New
technologies are transforming finance to such a profound and unprecedented
degree that the bank of 2030 could be barely recognisable from that of today.
From big data and artificial intelligence analytics to voice and facial
recognition systems, much of the technology is already under development and
all that is waiting the apps that can bring it all together and the willingness
of consumers to give it a try.
In
the latter respect, the global lockdown imposed to hold back the COVID-19
pandemic has pushed the world to move much more quickly towards a cashless
society than it might otherwise have done and as a consequence could make many
more customers comfortable with the new ways of banking made possible by
the new technologies.
By
2030, it might be perfectly normal to shop or dine and pay for it all
automatically through facial recognition apps or wearable devices such as interactive
glasses. The beginnings of this are evident today through the growing use of
voice-recognition devices such as Amazon Echo or Google Home. Tapping
point-of-sale devices with cards or smartphones will become a cumbersome thing
of the past.
The
physical, high street bank will exist as an invisible digital enabler allowing
their customers to easily use such apps while providing them with a wide range
of tailor-made services that would allow them to track their spending and
finances in real time.
Customers
would be given the digital tools to better manage every aspect of their
finances, or at the other end of the spectrum be able to sit back and know that
the bank’s algorithms will take care of everything for them.
Consumer
comfort with data use essential to digital take-up
Possibly
the most significant development in digital banking is the use of data. It is through data that banks will be able to
anticipate and respond to customers’ individual needs. The bank of 2030 may
even be able to provide up-to-the-minute financial advice and budgeting for
their customers who want it such as what they can afford to spend on such
big-ticket items as a house, a car or a holiday. They may be able to guide
customers to the products and services that best suit their needs and spending
ability, or by analysing customer behaviour to be able to develop targeted
offerings and promotions for services such as shopping and dining.
Part
of the challenge for banks is to instill trust in their customers that personal
data are being used safely. However, non-banking corporate giants such as
Google and Amazon use massive quantities of personal data and people are happy
to use them because of the services they provide and because they are assured
of the data’s security. There is no reason why banks should be any different,
and once customers see for themselves how financial technology can help them
they will be more than happy to use it. If the Blockchain financial technology
currently being developed can progress from its current revolutionary stage to
the mainstream over the next 10 years, its decentralization of data storage
would make transactions still more secure and attract still more customers to
digital banking channels.
Digital
banking adoption surges in Middle East amid COVID pandemic
There
are signs that in the Middle East, where financial inclusion has been much
lower than in the West or much of Asia, there has been a rapid increase in
levels of digital adoption so far this year amid the coronavirus pandemic. Abu Dhabi Islamic Bank reported that in the first half of
2020, there was a fundamental change in consumer behavior as nearly 60% of its
retail customers used its digital channels for a wide range of banking
activities, such as applying for cards and financing or paying bills. Also, during this period, 99% of the bank’s retail
financial transactions were conducted digitally. This may be just the tipping
point the industry needed for digital banking to become widely accepted in the
Middle East.
Because
of this, banks are investing to enhance their digital banking proposition,
whether by developing the digital banking channels that offer convenient,
seamless and uninterrupted banking services themselves or partnering with new
digital ‘challenger’ banks to offer the best possible services.
Technological
developments such as 5G and cloud services will also assist banks in enhancing
their digital offerings. The technologies being developed will not only make
customers feel more secure while putting their needs first, banks will benefit
from the enhancement of risk analytics. These can determine a client’s credit
quality by analysing their spending and bill payment patterns, for example.
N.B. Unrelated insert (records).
-- ==== Sys2Proof/Machine/Deal.lean ====
section
/-! DEFINITION. Dealing, stealing and the inputs of tiles (07_tile_walker.md R202 to R209, R222, 02 R44 to R48, 12 R341, R345, 10 R286,
06 R174, R175). -/

namespace Sys2Proof.Machine

/-! ## Places and bindings -/


/-- Is a macro dealt as a halo macro (R218, R292)? -/
def MacroRun.chained (m : MacroRun) (p : Plan) : Bool := m.isVec 0x05 || p.halo ≠ 0

/-- Do the tiles of a row group, or of a resident group, go to one crew (R204, R298, R341)? DESIGN CHOICE (log 127): those of a VSMX with REREAD,
no tile of which parks (R313), need not. -/
def MacroRun.grouped (m : MacroRun) (p : Plan) : Bool := (p.hold && !m.rereads) || p.meBound || (m.isVec 0x0C && at6 p.sizes 0 > p.b)

/-- Is a tile bound to a crew (R204)? -/
def MacroRun.crewBound (m : MacroRun) (p : Plan) : Bool := m.grouped p || m.chained p || !m.queuesIn.isEmpty

/-- The group of a tile: its coordinates but for the reduced axis; of a rig tile, its resident group. -/
def MacroRun.groupOf (m : MacroRun) (p : Plan) (t : Nat) : List Nat :=
  let pl := m.place p t
  if p.meBound then pl.coord else pl.start.set p.inner 0

/-- The crew that a group has been dealt to. -/
def MacroRun.groupCrew (m : MacroRun) (p : Plan) (t : Nat) : Option Nat :=
  (m.tiles.find? (fun e => e.2.crew.isSome && m.groupOf p e.1 == m.groupOf p t)).bind (fun e => e.2.crew)

/-- The crew that a tile must go to; `ring`: that of the ring tile it consumes (R175, R204, R218). DESIGN CHOICE (log 128): a tile of a scan that
consumes a ring tile goes to the ring's crew, whatever its own number. -/
def MacroRun.mustCrew (m : MacroRun) (p : Plan) (t : Nat) (ring : Option Nat) : Option Nat :=
  match (m.tileAt t).crew, ring with
  | some k, _ => some k
  | none, some k => some k
  | none, none =>
    if m.chained p then
      let crews := crewsOf p.spans
      some (crews.getD (t % max 1 crews.length) 0)
    else if m.grouped p then m.groupCrew p t else none

/-- The span that deals a tile (R196, R218). -/
def MacroRun.dealSpan (m : MacroRun) (p : Plan) (t : Nat) : Nat :=
  if m.chained p then
    let crews := crewsOf p.spans
    crewSpan (crews.getD (t % max 1 crews.length) 0)
  else p.spanOf (m.place p t)

/-! ## Choosing a core (R203) -/

/-- Tiles that the cores of a crew hold. -/
def State.crewHeld (s : State) (crew : Nat) : Nat := ((List.range 8).map (fun k => (s.coreOf (8 * crew + k)).held.length)).sum

/-- The core for a tile among some cores: unfenced, with fewer than two tiles; none held first, then the crew that holds the
fewest, then the lowest number. -/
def State.pickCore (s : State) (cores : List Nat) : Option Nat :=
  let open_ := cores.filter (fun k => !s.isFenced k && (s.coreOf k).held.length < 2)
  let key (k : Nat) : Nat := ((s.coreOf k).held.length * 1024 + s.crewHeld (coreCrew k)) * 2048 + k
  open_.foldl (fun (best : Option Nat) k => match best with
    | none => some k
    | some j => if key k < key j then some k else some j) none

/-- The cores of a span, and of a crew. -/
def spanCores (span : Nat) : List Nat := (List.range 128).map (128 * span + ·)
def crewCores (crew : Nat) : List Nat := (List.range 8).map (8 * crew + ·)

/-! ## Resources of a crew -/

/-- Lines of a slot of a ring whose producer has this format, and the credits of its bay (R174). -/
def slotLines (f : Format) : Nat := ceilDiv (2048 * f.bits) (8 * 256)
def Bay.credits (b : Bay) (f : Format) : Nat := b.lines / max 1 (slotLines f)

/-- Free credits of a queue in a crew. -/
def Ctx.freeCredits (x : Ctx) (q crew : Nat) (f : Format) : Nat :=
  (match x.ringBay q with | some b => b.credits f | none => 0) - x.slots.get (256 * q + crew) 0

/-- The format of the producer's tensor of an output queue. -/
def MacroRun.queueFormat (m : MacroRun) (at_ : Nat) : Format := match m.tens at_ with | some t => t.d.fmt | none => .uint8

/-- Banks that a group takes at its first product (R341, R345): those that accumulate, and for the rigs whose group holds every
product of its tile, all that the rig table gives. -/
def MacroRun.takeBanks (m : MacroRun) (d : Nat) : Nat :=
  match m.rig with
  | 4 => 2 * m.nres
  | 5 => 4 * m.nres + 2
  | 6 | 7 => 2 + ceilDiv d 64
  | _ => m.nres

/-- Is a bank of a crew allocated? -/
def Crew.bankFree (k : Crew) (n : Nat) : Bool := (k.banks.find n).isNone

def Crew.freeBanks (k : Crew) : List Nat := (List.range 16).filter k.bankFree

/-- Banks held by macros other than one, and by that one. -/
def Crew.otherBanks (k : Crew) (c : Fin 4) (id : Nat) : Nat :=
  (k.banks.filter (fun e => !(e.2.ctx = c.val && e.2.index = id))).length
def Crew.ownBanks (k : Crew) (c : Fin 4) (id : Nat) : Nat :=
  (k.banks.filter (fun e => e.2.ctx = c.val && e.2.index = id)).length

/-- The key of a product: the lowest tile that it feeds, its step, and its code (R410). The step numbers what a product of the rig has several
of: in rig 5 the 64 columns of F, in attention the score bank, or the 64 columns of the output. -/
def prodKey (low step code : Nat) : Nat := 16 * (low + 2 ^ 32 * step) + code
def keyCode (key : Nat) : Nat := key % 16
def keyTile (key : Nat) : Nat := key / 16 % 2 ^ 32
def keyStep (key : Nat) : Nat := key / 16 / 2 ^ 32

/-- The blocks of 64 columns of the intermediate width F of rig 5 (R350, R351). -/
def MacroRun.interBlocks (m : MacroRun) : Nat := match m.tens 20 with | some t => ceilDiv (t.d.size 1) 64 | none => 0

/-- The lowest tile of a tile's group, and of the product tile that it belongs to. -/
def MacroRun.lowGroup (m : MacroRun) (p : Plan) (t : Nat) : Nat :=
  ((List.range p.tiles).find? (fun u => m.groupOf p u == m.groupOf p t)).getD t
def MacroRun.lowPair (m : MacroRun) (p : Plan) (t : Nat) : Nat :=
  ((List.range p.tiles).find? (fun u => m.groupOf p u == m.groupOf p t &&
    at6 (m.place p u).start p.inner = at6 (m.place p t).start p.inner)).getD t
Data analytics and artificial intelligence can also enhance banks’ business
through more targeted marketing initiatives.
There
is enormous potential in the Middle East for digital banking to expand, with
around 300 million currently under the age of 24. The UAE is one of the world’s
largest financial technology markets, with a world-leading mobile penetration
of 173%, while 65% of the population are active users of the Internet.[i] The country aims to be completely
cashless by 2021, and the mobile wallet market there is expected to amount to
$2.3 billion by 2022 as more residents adopt digital payments.[ii] By 2030, the banking landscape in the
Middle East will look very different to today.